Die Darstellung der Maria Theresia mit Witwenschleier macht deutlich, dass Münzen und Medaillen in früheren Zeiten ähnlich wie heute auch eine politische Funktion hatten. Maria Theresia – die Monarchin wurde streng genommen nie zur Kaiserin ernannt, dafür aber zum „König“ ungeachtet ihres Geschlechts – machte die Münzprägung zur „Chefsache“: Zu den unterschiedlichsten Anlässen ließ sie Medaillen herstellen, über 300 sind bis heute bekannt. Höchstpersönlich ließ sie sich die Entwürfe „zuhanden Ihrer Majestät“ (so auch der Titel der Ausstellung) zeigen, als Berater für jegliche Detailfragen der Münzkunst tat sich ihr Staatskanzler Fürst Wenzel Anton von Kaunitz-Rietberg (1711–1794) hervor: „Von allen Gravirungen ist jene der Medaillen in der Kunst die wichtigste: sie soll das Andenken feyerlicher Begebenheiten, merkwürdiger Thaten und Anordnungen der Monarchen nebst ihrem Bildnis auf die Nachwelt bringen“, heißt es in einem seiner Vorträge, die direkt an Maria Theresia gerichtet waren, aus dem Jahr 1770. Der Fürst von Kaunitz-Rietberg verwies auf die Erfolge, welche die Regierung des französischen Königs Ludwig XIV. mit prächtigen Gedächtnis-Medaillen erreichen konnten.
Der Staatskanzler musste viele Medaillen-Entwürfe vorab prüfen und bewies ein gutes Gespür für jeglichen numismatischen „Fauxpas“ – so verhinderte er beispielsweise, dass Maria Theresia und ihr Sohn Joseph einander zugewandt abgebildet werden. Ein Sohn und eine Mutter, die einander betrachten? Was aus Sicht der fürsorglichen Maria Theresia sicher als Zeichen von Liebe und Zuneigung gedacht war, ging aus Sicht des Staatskanzlers gar nicht. Seine Begründung: Auf zeitgenössischen Medaillen werden üblicherweise verheiratete Personen einander zugewandt abgebildet. Die Kaiserin hörte auf ihren Münzspezialisten und so erschien eine besondere Erinnerungsmedaille auf den Frieden von Teschen (1779) mit einer gestaffelten Anordnung von Mutter und Sohn. Die handschriftlichen Kommentare von Maria Theresia zu dem Münzentwurf sind bis heute erhalten.

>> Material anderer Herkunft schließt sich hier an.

@[simp] theorem completeCommit_frame (f : Flight) (p : Bool) (r : CommitResult) (s : State) :
    (completeCommit f p r s).starts = s.starts ∧
    (completeCommit f p r s).config = s.config ∧
    (completeCommit f p r s).freePicks = s.freePicks ∧
    (completeCommit f p r s).pending = s.pending ∧
    (completeCommit f p r s).hires.current = s.hires.current ∧
    (completeCommit f p r s).hires.idle = s.hires.idle ∧
    (completeCommit f p r s).hires.settled = s.hires.settled ∧
    (completeCommit f p r s).hires.history = s.hires.history ∧
    (completeCommit f p r s).hires.released = s.hires.released ∧
    (completeCommit f p r s).hires.next = s.hires.next ∧
    (completeCommit f p r s).inputs.outRemainder = s.inputs.outRemainder ∧
    (completeCommit f p r s).inputs.outPending = s.inputs.outPending ∧
    (completeCommit f p r s).inputs.captureUs = s.inputs.captureUs ∧
    (completeCommit f p r s).inputs.tickUs = s.inputs.tickUs ∧
    (completeCommit f p r s).inputs.vbat = s.inputs.vbat ∧
    (completeCommit f p r s).inputs.supply = s.inputs.supply ∧
    (completeCommit f p r s).inputs.ign.level = s.inputs.ign.level ∧
    (completeCommit f p r s).inputs.crk.level = s.inputs.crk.level ∧
    (completeCommit f p r s).inputs.clu.level = s.inputs.clu.level ∧
    (completeCommit f p r s).inputs.rvs.level = s.inputs.rvs.level ∧
    (completeCommit f p r s).duty.meters = s.duty.meters ∧
    (completeCommit f p r s).duty.engine = s.duty.engine ∧
    (completeCommit f p r s).duty.clutch = s.duty.clutch ∧
    (completeCommit f p r s).duty.confirmTimer = s.duty.confirmTimer ∧
    (completeCommit f p r s).duty.lockTimer = s.duty.lockTimer ∧
    (completeCommit f p r s).duty.coolant = s.duty.coolant ∧
    (completeCommit f p r s).duty.fresh = s.duty.fresh ∧
    (completeCommit f p r s).duty.freshTimer = s.duty.freshTimer ∧
    (completeCommit f p r s).duty.load = s.duty.load ∧
    (completeCommit f p r s).table.slots = s.table.slots ∧
    (completeCommit f p r s).clock.time = s.clock.time ∧
    (completeCommit f p r s).clock.phase = s.clock.phase ∧
    (completeCommit f p r s).clock.supplyOn = s.clock.supplyOn ∧
    (completeCommit f p r s).clock.resetnHigh = s.clock.resetnHigh ∧
    (completeCommit f p r s).clock.outcome = s.clock.outcome ∧
    (completeCommit f p r s).link.baudselHigh = s.link.baudselHigh ∧
    (completeCommit f p r s).link.queue = s.link.queue ∧
    (completeCommit f p r s).link.restartTaken = s.link.restartTaken := by
  unfold completeCommit
  cases r <;> (dsimp only; split <;> simp)

@[simp] theorem takeCompletion_frame (r : CommitResult) (s : State) :
    (takeCompletion r s).starts = s.starts ∧
    (takeCompletion r s).config = s.config ∧
    (takeCompletion r s).freePicks = s.freePicks ∧
    (takeCompletion r s).pending = s.pending ∧
    (takeCompletion r s).hires.current = s.hires.current ∧
    (takeCompletion r s).hires.idle = s.hires.idle ∧
    (takeCompletion r s).hires.settled = s.hires.settled ∧
    (takeCompletion r s).hires.history = s.hires.history ∧
    (takeCompletion r s).hires.released = s.hires.released ∧
    (takeCompletion r s).hires.next = s.hires.next ∧
    (takeCompletion r s).inputs.outRemainder = s.inputs.outRemainder ∧
    (takeCompletion r s).inputs.outPending = s.inputs.outPending ∧
    (takeCompletion r s).inputs.captureUs = s.inputs.captureUs ∧
    (takeCompletion r s).inputs.tickUs = s.inputs.tickUs ∧
    (takeCompletion r s).inputs.vbat = s.inputs.vbat ∧
    (takeCompletion r s).inputs.supply = s.inputs.supply ∧
    (takeCompletion r s).inputs.ign.level = s.inputs.ign.level ∧
    (takeCompletion r s).inputs.crk.level = s.inputs.crk.level ∧
    (takeCompletion r s).inputs.clu.level = s.inputs.clu.level ∧
    (takeCompletion r s).inputs.rvs.level = s.inputs.rvs.level ∧
    (takeCompletion r s).duty.meters = s.duty.meters ∧
    (takeCompletion r s).duty.engine = s.duty.engine ∧
    (takeCompletion r s).duty.clutch = s.duty.clutch ∧
    (takeCompletion r s).duty.confirmTimer = s.duty.confirmTimer ∧
    (takeCompletion r s).duty.lockTimer = s.duty.lockTimer ∧
    (takeCompletion r s).duty.coolant = s.duty.coolant ∧
    (takeCompletion r s).duty.fresh = s.duty.fresh ∧
    (takeCompletion r s).duty.freshTimer = s.duty.freshTimer ∧
    (takeCompletion r s).duty.load = s.duty.load ∧
    (takeCompletion r s).table.slots = s.table.slots ∧
    (takeCompletion r s).clock.time = s.clock.time ∧
    (takeCompletion r s).clock.phase = s.clock.phase ∧
    (takeCompletion r s).clock.supplyOn = s.clock.supplyOn ∧
    (takeCompletion r s).clock.resetnHigh = s.clock.resetnHigh ∧
    (takeCompletion r s).clock.outcome = s.clock.outcome ∧
    (takeCompletion r s).link.baudselHigh = s.link.baudselHigh ∧
    (takeCompletion r s).link.queue = s.link.queue ∧
    (takeCompletion r s).link.restartTaken = s.link.restartTaken := by
  unfold takeCompletion
  (try dsimp only)
  (try split)
  all_goals (try split)
  all_goals (try split)
  all_goals simp

@[simp] theorem takeCheckpointTest_frame (s : State) :
    (takeCheckpointTest s).starts = s.starts ∧
    (takeCheckpointTest s).config = s.config ∧
    (takeCheckpointTest s).freePicks = s.freePicks ∧
    (takeCheckpointTest s).pending = s.pending ∧
    (takeCheckpointTest s).hires.current = s.hires.current ∧
    (takeCheckpointTest s).hires.idle = s.hires.idle ∧
    (takeCheckpointTest s).hires.settled = s.hires.settled ∧
    (takeCheckpointTest s).hires.history = s.hires.history ∧
    (takeCheckpointTest s).hires.released = s.hires.released ∧
    (takeCheckpointTest s).hires.next = s.hires.next ∧
    (takeCheckpointTest s).inputs.outRemainder = s.inputs.outRemainder ∧
    (takeCheckpointTest s).inputs.outPending = s.inputs.outPending ∧
    (takeCheckpointTest s).inputs.captureUs = s.inputs.captureUs ∧
    (takeCheckpointTest s).inputs.tickUs = s.inputs.tickUs ∧
    (takeCheckpointTest s).inputs.vbat = s.inputs.vbat ∧
    (takeCheckpointTest s).inputs.supply = s.inputs.supply ∧
    (takeCheckpointTest s).inputs.ign.level = s.inputs.ign.level ∧
    (takeCheckpointTest s).inputs.crk.level = s.inputs.crk.level ∧
    (takeCheckpointTest s).inputs.clu.level = s.inputs.clu.level ∧
    (takeCheckpointTest s).inputs.rvs.level = s.inputs.rvs.level ∧
    (takeCheckpointTest s).duty.meters = s.duty.meters ∧
    (takeCheckpointTest s).duty.engine = s.duty.engine ∧
    (takeCheckpointTest s).duty.clutch = s.duty.clutch ∧
    (takeCheckpointTest s).duty.confirmTimer = s.duty.confirmTimer ∧
    (takeCheckpointTest s).duty.lockTimer = s.duty.lockTimer ∧
    (takeCheckpointTest s).duty.coolant = s.duty.coolant ∧
    (takeCheckpointTest s).duty.fresh = s.duty.fresh ∧
    (takeCheckpointTest s).duty.freshTimer = s.duty.freshTimer ∧
    (takeCheckpointTest s).duty.load = s.duty.load ∧
    (takeCheckpointTest s).table.slots = s.table.slots ∧
    (takeCheckpointTest s).clock.time = s.clock.time ∧
    (takeCheckpointTest s).clock.phase = s.clock.phase ∧
    (takeCheckpointTest s).clock.supplyOn = s.clock.supplyOn ∧
    (takeCheckpointTest s).clock.resetnHigh = s.clock.resetnHigh ∧
    (takeCheckpointTest s).clock.outcome = s.clock.outcome ∧
    (takeCheckpointTest s).link.baudselHigh = s.link.baudselHigh ∧
    (takeCheckpointTest s).link.queue = s.link.queue ∧
    (takeCheckpointTest s).link.restartTaken = s.link.restartTaken ∧
    (takeCheckpointTest s).link.flags = s.link.flags ∧
    (takeCheckpointTest s).store.areas = s.store.areas ∧
    (takeCheckpointTest s).store.usable = s.store.usable ∧
    (takeCheckpointTest s).store.faultSeen = s.store.faultSeen ∧
    (takeCheckpointTest s).hires.secured = s.hires.secured := by
  unfold takeCheckpointTest
  repeat' split
  all_goals simp

@[simp] theorem takeDozeExpiry_frame (s : State) :
    (takeDozeExpiry s).starts = s.starts ∧
    (takeDozeExpiry s).config = s.config ∧
    (takeDozeExpiry s).freePicks = s.freePicks ∧
    (takeDozeExpiry s).pending = s.pending ∧
    (takeDozeExpiry s).hires.current = s.hires.current ∧
    (takeDozeExpiry s).hires.idle = s.hires.idle ∧
    (takeDozeExpiry s).hires.settled = s.hires.settled ∧
    (takeDozeExpiry s).hires.history = s.hires.history ∧
    (takeDozeExpiry s).hires.released = s.hires.released ∧
    (takeDozeExpiry s).hires.next = s.hires.next ∧
    (takeDozeExpiry s).inputs.outRemainder = s.inputs.outRemainder ∧
    (takeDozeExpiry s).inputs.outPending = s.inputs.outPending ∧
    (takeDozeExpiry s).inputs.captureUs = s.inputs.captureUs ∧
    (takeDozeExpiry s).inputs.tickUs = s.inputs.tickUs ∧
    (takeDozeExpiry s).inputs.vbat = s.inputs.vbat ∧
    (takeDozeExpiry s).inputs.supply = s.inputs.supply ∧
    (takeDozeExpiry s).inputs.ign.level = s.inputs.ign.level ∧
    (takeDozeExpiry s).inputs.crk.level = s.inputs.crk.level ∧
    (takeDozeExpiry s).inputs.clu.level = s.inputs.clu.level ∧
    (takeDozeExpiry s).inputs.rvs.level = s.inputs.rvs.level ∧
    (takeDozeExpiry s).duty.meters = s.duty.meters ∧
    (takeDozeExpiry s).duty.engine = s.duty.engine ∧
    (takeDozeExpiry s).duty.clutch = s.duty.clutch ∧
    (takeDozeExpiry s).duty.confirmTimer = s.duty.confirmTimer ∧
    (takeDozeExpiry s).duty.lockTimer = s.duty.lockTimer ∧
    (takeDozeExpiry s).duty.coolant = s.duty.coolant ∧
    (takeDozeExpiry s).duty.fresh = s.duty.fresh ∧
    (takeDozeExpiry s).duty.freshTimer = s.duty.freshTimer ∧
    (takeDozeExpiry s).duty.load = s.duty.load ∧
    (takeDozeExpiry s).table.slots = s.table.slots ∧
    (takeDozeExpiry s).clock.time = s.clock.time ∧
    (takeDozeExpiry s).clock.phase = s.clock.phase ∧
    (takeDozeExpiry s).clock.supplyOn = s.clock.supplyOn ∧
    (takeDozeExpiry s).clock.resetnHigh = s.clock.resetnHigh ∧
    (takeDozeExpiry s).clock.outcome = s.clock.outcome ∧
    (takeDozeExpiry s).link.baudselHigh = s.link.baudselHigh ∧
    (takeDozeExpiry s).link.queue = s.link.queue ∧
    (takeDozeExpiry s).link.restartTaken = s.link.restartTaken ∧
    (takeDozeExpiry s).link.flags = s.link.flags ∧
    (takeDozeExpiry s).store.areas = s.store.areas ∧
    (takeDozeExpiry s).store.usable = s.store.usable ∧
    (takeDozeExpiry s).store.faultSeen = s.store.faultSeen ∧
    (takeDozeExpiry s).hires.secured = s.hires.secured := by
  unfold takeDozeExpiry
  repeat' split
  all_goals simp

@[simp] theorem instantOver_frame (s : State) :
    (instantOver s).inputs = s.inputs ∧
    (instantOver s).duty = s.duty ∧
    (instantOver s).starts = s.starts ∧
    (instantOver s).table = s.table ∧
    (instantOver s).hires = s.hires ∧
    (instantOver s).config = s.config ∧
    (instantOver s).store = s.store ∧
    (instantOver s).link = s.link ∧
    (instantOver s).freePicks = s.freePicks ∧
    (instantOver s).pending = s.pending ∧
    (instantOver s).clock.time = s.clock.time ∧
    (instantOver s).clock.power = s.clock.power ∧
    (instantOver s).clock.phase = s.clock.phase ∧
    (instantOver s).clock.hold = s.clock.hold ∧
    (instantOver s).clock.tallyDue = s.clock.tallyDue ∧
    (instantOver s).clock.secondStep = s.clock.secondStep ∧
    (instantOver s).clock.waking = s.clock.waking ∧
    (instantOver s).clock.supplyOn = s.clock.supplyOn ∧
    (instantOver s).clock.resetnHigh = s.clock.resetnHigh ∧
    (instantOver s).clock.outcome = s.clock.outcome ∧
    (instantOver s).clock.lampCheck = s.clock.lampCheck ∧
    (instantOver s).clock.doze = s.clock.doze ∧
    (instantOver s).clock.dozeDue = s.clock.dozeDue := ⟨rfl, rfl, rfl, rfl, rfl, rfl, rfl, rfl, rfl, rfl, rfl, rfl, rfl, rfl, rfl, rfl, rfl, rfl, rfl, rfl, rfl, rfl, rfl⟩

@[simp] theorem dozeEdge_frame (s : State) :
    (dozeEdge s).inputs = s.inputs ∧
    (dozeEdge s).duty = s.duty ∧
    (dozeEdge s).starts = s.starts ∧
    (dozeEdge s).table = s.table ∧
    (dozeEdge s).hires = s.hires ∧
    (dozeEdge s).config = s.config ∧
    (dozeEdge s).store = s.store ∧
    (dozeEdge s).freePicks = s.freePicks ∧
    (dozeEdge s).pending = s.pending ∧
    (dozeEdge s).clock.time = s.clock.time ∧
    (dozeEdge s).clock.power = s.clock.power ∧
    (dozeEdge s).clock.phase = s.clock.phase ∧
    (dozeEdge s).clock.hold = s.clock.hold ∧
    (dozeEdge s).clock.tallyDue = s.clock.tallyDue ∧
    (dozeEdge s).clock.secondStep = s.clock.secondStep ∧
    (dozeEdge s).clock.waking = s.clock.waking ∧
    (dozeEdge s).clock.supplyOn = s.clock.supplyOn ∧
    (dozeEdge s).clock.resetnHigh = s.clock.resetnHigh ∧
    (dozeEdge s).clock.outcome = s.clock.outcome ∧
    (dozeEdge s).clock.lampCheck = s.clock.lampCheck ∧
    (dozeEdge s).link.baudselHigh = s.link.baudselHigh ∧
    (dozeEdge s).link.rx = s.link.rx ∧
    (dozeEdge s).link.queue = s.link.queue ∧
    (dozeEdge s).link.restartTaken = s.link.restartTaken ∧
    (dozeEdge s).link.flags = s.link.flags ∧
    (dozeEdge s).link.stream = s.link.stream ∧
    (dozeEdge s).link.report = s.link.report := by
  unfold dozeEdge
  repeat' split
  all_goals simp

@[simp] theorem watchPin_frame (l : SwitchLine) (b : Bool) (s : State) :
    (watchPin l b s).duty = s.duty ∧
    (watchPin l b s).starts = s.starts ∧
    (watchPin l b s).table = s.table ∧
    (watchPin l b s).hires = s.hires ∧
    (watchPin l b s).config = s.config ∧
    (watchPin l b s).store = s.store ∧
    (watchPin l b s).link = s.link ∧
    (watchPin l b s).freePicks = s.freePicks ∧
    (watchPin l b s).pending = s.pending ∧
    (watchPin l b s).inputs.outRemainder = s.inputs.outRemainder ∧
    (watchPin l b s).inputs.outPending = s.inputs.outPending ∧
    (watchPin l b s).inputs.captureUs = s.inputs.captureUs ∧
    (watchPin l b s).inputs.tickUs = s.inputs.tickUs ∧
    (watchPin l b s).inputs.vbat = s.inputs.vbat ∧
    (watchPin l b s).inputs.supply = s.inputs.supply ∧
    (watchPin l b s).inputs.ign.level = s.inputs.ign.level ∧
    (watchPin l b s).inputs.crk.level = s.inputs.crk.level ∧
    (watchPin l b s).inputs.clu.level = s.inputs.clu.level ∧
    (watchPin l b s).inputs.rvs.level = s.inputs.rvs.level ∧
    (watchPin l b s).inputs.eng = s.inputs.eng ∧
    (watchPin l b s).inputs.inp = s.inputs.inp ∧
    (watchPin l b s).inputs.out = s.inputs.out ∧
    (watchPin l b s).clock.time = s.clock.time ∧
    (watchPin l b s).clock.power = s.clock.power ∧
    (watchPin l b s).clock.phase = s.clock.phase ∧
    (watchPin l b s).clock.hold = s.clock.hold ∧
    (watchPin l b s).clock.sleep = s.clock.sleep ∧
    (watchPin l b s).clock.tallyDue = s.clock.tallyDue ∧
    (watchPin l b s).clock.secondStep = s.clock.secondStep ∧
    (watchPin l b s).clock.supplyOn = s.clock.supplyOn ∧
    (watchPin l b s).clock.resetnHigh = s.clock.resetnHigh ∧
    (watchPin l b s).clock.outcome = s.clock.outcome ∧
    (watchPin l b s).clock.lampCheck = s.clock.lampCheck ∧
    (watchPin l b s).clock.doze = s.clock.doze ∧
    (watchPin l b s).clock.dozeDue = s.clock.dozeDue := by
  cases l <;> simp [watchPin, Inputs.setLine, Inputs.line]
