-- ==== Sys2Proof/Laws/KeptExec.lean ====
section
/-! SUPPORT. A law of the accounts is kept by every command. -/

namespace Sys2Proof.Machine

set_option Elab.async false

open Sys2Proof Sys2Proof.Safety

variable {A : Accounts → Prop}

/-- A property of the next state an outcome answers, if it answers one. -/
def After (P : State → Prop) (o : Host.Outcome State Fault Refusal) : Prop := ∀ t, o = .next t → P t

theorem after_next {P : State → Prop} {s : State} (h : P s) : After P (.next s) := by
  intro t ht
  cases ht
  exact h

theorem kept_settled {s : State} (h : Kept A s) : After (Kept A) (settled s) := after_next h.same

theorem kept_whenDue {s : State} (b : Bool) (work : State → State) (h : Kept A s) (hw : Kept A (work s)) :
    After (Kept A) (whenDue b work s) := by
  unfold whenDue
  split
  · exact kept_settled hw
  · exact after_next h

theorem kept_answer {s : State} (f : Frame) (c : ReplyCode) (fs : List Field) (h : Kept A s) :
    Kept A (answer f c fs s) := Kept.frame rfl rfl rfl h

theorem kept_deferReply (L : AccountLaw A) {s : State} (f : Frame) (d : DeferredForm) (a : AfterReply) (h : Kept A s) :
    Kept A (deferReply f d a s) := kept_askCommit L (Kept.frame rfl rfl rfl h)

theorem kept_takeHead {s : State} (mine : Byte → Bool) (work : Frame → State → State) (h : Kept A s)
    (hw : ∀ f s, Kept A s → Kept A (work f s)) : After (Kept A) (takeHead mine work s) := by
  unfold takeHead
  split
  · exact after_next h
  · split
    · exact kept_settled (hw _ _ (Kept.frame rfl rfl rfl h))
    · exact after_next h

theorem kept_noPayload {work : Frame → State → State} (hw : ∀ f s, Kept A s → Kept A (work f s)) (f : Frame) (s : State)
    (h : Kept A s) : Kept A (noPayload work f s) := by
  unfold noPayload
  split
  · exact hw _ _ h
  · exact kept_answer _ _ _ h

theorem kept_withFields {ws : List Nat} {work : Frame → List Nat → State → State}
    (hw : ∀ f vs s, Kept A s → Kept A (work f vs s)) (f : Frame) (s : State)
    (h : Kept A s) : Kept A (withFields ws work f s) := by
  unfold withFields
  split
  · exact hw _ _ _ h
  · exact kept_answer _ _ _ h

theorem kept_onSlot {n : Nat} {work : Frame → Slot → State → State}
    (hw : ∀ f k s, Kept A s → Kept A (work f k s)) (f : Frame) (s : State)
    (h : Kept A s) : Kept A (onSlot n work f s) := by
  unfold onSlot
  split
  · exact hw _ _ _ h
  · exact kept_answer _ _ _ h

theorem kept_enterFrame {s : State} (f : Frame) (h : Kept A s) : Kept A (enterFrame f s) := by
  unfold enterFrame
  split
  · exact kept_reloadDoze (kept_cancelSleep (Kept.frame rfl rfl rfl h))
  · exact kept_raise _ _ h

theorem kept_receive {s : State} (items : List RxItem) (h : Kept A s) : Kept A (receive items s) := by
  unfold receive
  split
  · dsimp only
    have : ∀ (fs : List Frame) (t : State), Kept A t → Kept A (fs.foldl (fun t f => enterFrame f t) t) := by
      intro fs
      induction fs with
      | nil => intro t ht; exact ht
      | cons f fs ih => intro t ht; exact ih _ (kept_enterFrame f ht)
    exact this _ _ (Kept.frame rfl rfl rfl h)
  · exact Kept.frame rfl rfl rfl h

theorem kept_endSettle (L : AccountLaw A) {s : State} (h : Kept A s) : Kept A (endSettle s) := by
  have hp : ∀ s, Kept A s → Kept A (decidePower s) := fun s h => by
    unfold decidePower
    split <;> exact Kept.frame rfl rfl rfl h
  have h1 : Kept A (settleLines s) := Kept.frame rfl rfl rfl h
  have h2 := kept_formLampsAfresh (hp _ (kept_decideClutch (kept_decideEngine h1)))
  have h3 := kept_raise .restored
    (.index (formLampsAfresh (decidePower (decideClutch (decideEngine (settleLines s))))).clock.outcome.code) h2
  exact kept_askCommit L (Kept.frame rfl rfl rfl h3)

theorem kept_watchPin {s : State} (l : SwitchLine) (b : Bool) (h : Kept A s) : Kept A (watchPin l b s) := h.same

theorem kept_wake (L : AccountLaw A) {s : State} (h : Kept A s) : Kept A (wake s) := by
  have h1 : Kept A (formLampsAfresh (loadDoze { s with clock.power := .doze, clock.waking := false })) :=
    kept_formLampsAfresh (Kept.frame rfl rfl rfl h)
  unfold wake
  dsimp only
  split
  · exact kept_askCommit L (Kept.frame rfl rfl rfl h1)
  · exact h1

theorem kept_passTo (L : AccountLaw A) {s : State} (us : Nat) (h : Kept A s) : Kept A (passTo us s) :=
  kept_passTime L _ h

theorem kept_countEdge {s : State} (sh : Shaft) (h : Kept A s) : Kept A (countEdge sh s) := by
  unfold countEdge
  split
  · exact Kept.frame rfl rfl rfl h
  · exact h
  · exact h

theorem kept_edgeAt (L : AccountLaw A) {s : State} (sh : Shaft) (t : Transition) (us : Nat) (b : Bool) (h : Kept A s) :
    Kept A (edgeAt sh t us b s) := by
  have hp := kept_passTo L us h
  unfold edgeAt
  dsimp only
  split
  · unfold takeEdge
    split
    · split
      · unfold acceptAwake
        have h1 := kept_countEdge sh (kept_putChannel L sh
          (((passTo us s).inputs.channel sh).edge ((passTo us s).config.armed.channel sh) (passTo us s).inputs.captureUs)
          b hp)
        cases sh
        · exact h1
        · exact h1
        · exact kept_dozeEdge h1
      · unfold acceptAsleep
        have h2 : Kept A { passTo us s with inputs.out.lastEdge := some (passTo us s).inputs.captureUs } :=
          Kept.frame rfl rfl rfl hp
        have h1 := kept_countEdge .out h2
        dsimp only
        split
        · exact Kept.frame rfl rfl rfl h1
        · exact h1
    · exact hp
  · exact hp
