theorem powerIgnition (b : Bool) (s : State) : Undisturbed s (powerIgnition b s) := by
  cases b
  · exact ⟨by simp [Machine.powerIgnition], by simp [Machine.powerIgnition], by simp [Machine.powerIgnition],
      by simp [Machine.powerIgnition], fun _ => rfl⟩
  · exact ⟨by simp [Machine.powerIgnition], by simp [Machine.powerIgnition], by simp [Machine.powerIgnition],
      by simp [Machine.powerIgnition], fun _ => rfl⟩

theorem ignitionChanged (a b : Bool) (s : State) : Undisturbed s (ignitionChanged a b s) := by
  unfold Machine.ignitionChanged
  split
  · exact ((powerIgnition true s).trans (engineIgnition true _)).trans of_readings
  · unfold ignitionOff
    split
    · exact ((powerIgnition false s).trans (autoClose _)).trans (engineIgnition false _)
    · exact ((powerIgnition false s).trans (engineIgnition false _)).trans (autoClose _)

theorem takeLevelChange (l : SwitchLine) (b : Bool) (s : State) : Undisturbed s (takeLevelChange l b s) := by
  unfold Machine.takeLevelChange
  dsimp only
  split
  · have changed : Undisturbed s (withLevelChanged l s) := by
      cases l with
      | ign => exact ⟨rfl, rfl, rfl, rfl, id⟩
      | crk => exact ⟨rfl, rfl, rfl, rfl, id⟩
      | clu => exact ⟨rfl, rfl, rfl, rfl, id⟩
      | rvs => exact ⟨rfl, rfl, rfl, rfl, id⟩
    refine changed.trans (show Undisturbed (withLevelChanged l s) (levelReaches l _ b (withLevelChanged l s)) from ?_)
    cases l with
    | ign => exact ignitionChanged ..
    | crk =>
      have powered (t : State) : Undisturbed t (powerCrank t) :=
        (cancelSleep t).trans (of_readings (t := reloadDoze (Machine.cancelSleep t)))
      exact (powered _).trans (engineCrank _ _)
    | clu => exact clutchPedal ..
    | rvs => exact refl _
  · exact refl s

theorem takeDozeExpiry (s : State) : Undisturbed s (takeDozeExpiry s) := by
  unfold Machine.takeDozeExpiry
  dsimp only
  split
  · split
    · split
      · exact Undisturbed.trans (of_readings (s := s)) (askCommit _)
      · exact of_readings
    · exact of_readings
  · exact refl s

theorem takeCheckpointTest (s : State) : Undisturbed s (takeCheckpointTest s) := by
  unfold Machine.takeCheckpointTest
  dsimp only
  split
  · split
    · exact Undisturbed.trans (of_readings (s := s)) (askCommit _)
    · exact of_readings
  · exact refl s

theorem streamTally (s : State) : Undisturbed s (streamTally s) := by
  unfold Machine.streamTally
  split
  · exact refl s
  · dsimp only
    split
    · exact same
    · split
      · exact same
      · split
        · exact same
        · exact same

theorem takeTally (o : TallyOrder) (s : State) : Undisturbed s (takeTally o s) := by
  unfold Machine.takeTally
  split
  · have start : Undisturbed s { s with clock.tallyDue := false } := of_readings
    have metered (n : Nat) (t : State) : Undisturbed t (tallyMeters n (drainOut t)) := of_readings
    have charged (n : Nat) (t : State) : Undisturbed t (chargeTally n t) := same
    have tracked (t : State) : Undisturbed t (trackGear t) := same
    obtain ⟨gearFirst, reportFirst⟩ := o
    refine start.trans ?_
    cases gearFirst
    · cases reportFirst
      · exact (metered _ _).trans (((charged _ _).trans (tracked _)).trans (streamTally _))
      · exact (metered _ _).trans ((streamTally _).trans ((charged _ _).trans (tracked _)))
    · cases reportFirst
      · exact (metered _ _).trans (((tracked _).trans (charged _ _)).trans (streamTally _))
      · exact (metered _ _).trans ((streamTally _).trans ((tracked _).trans (charged _ _)))
  · exact refl s
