-- ==== Sys2Proof/WellFormed.lean ====
section
/-! DEFINITION. Which commands, command-word numbers and assembler lines are legal. -/

namespace Sys2Proof

/-- Every command is legal: its operand is a single bit by its type and the format reserves nothing (30_encoding.md R73,
R74), so there is no command this check refuses. -/
def Instr.wellFormed : Instr → Bool
  | .nop => true
  | .reset => true
  | .feed _ => true

/-- A number is a command word if it fits the two wires of `cmd` (30_encoding.md R70). -/
def wordWellFormed (w : Nat) : Bool := decide (w < 4)

/-- Operand ranges of an assembler line (30_encoding.md R79, R80). -/
def AsmLine.wellFormed : AsmLine → Bool
  | .nop => true
  | .reset => true
  | .feed v => decide (v < 2)
  | .feedByte v => decide (v < 256)
  | .putByte v => decide (v < 256)
  | .idle _ => true

end Sys2Proof
end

Der Maria Theresien Taler wurde erstmals 1741 geprägt und hat in den darauffolgenden Jahren mehrmals sein Aussehen verändert. Seit 1780 ist das Design unverändert, auch die Jahreszahl wird bis heute auf den Münzen geprägt. Bis 1858 war der Taler offizielles Zahlungsmittel, bis heute ist er ein Investment-Produkt der Münze Österreich. Auf der Münze ist das berühmte Bild der Kaiserin mit dem Witwenschleier abgebildet, auf der Rückseite ist neben Doppeladler, Kaiserkrone und Wappen in Rundschrift der Wahlspruch Maria Theresias: „Justitia et Clementia“, lateinisch für „Gerechtigkeit und Milde“, zu sehen. Der Maria Theresien Taler wurde in der Vergangenheit in verschiedenen Münzstätten im Heiligen Römischen Reich und in den habsburgischen Territorien geprägt, sogar aus Bombay stammen Taler. Neben der Investment-Variante gibt es auch eine Sammlerausgabe in „Polierte Platte“-Qualität.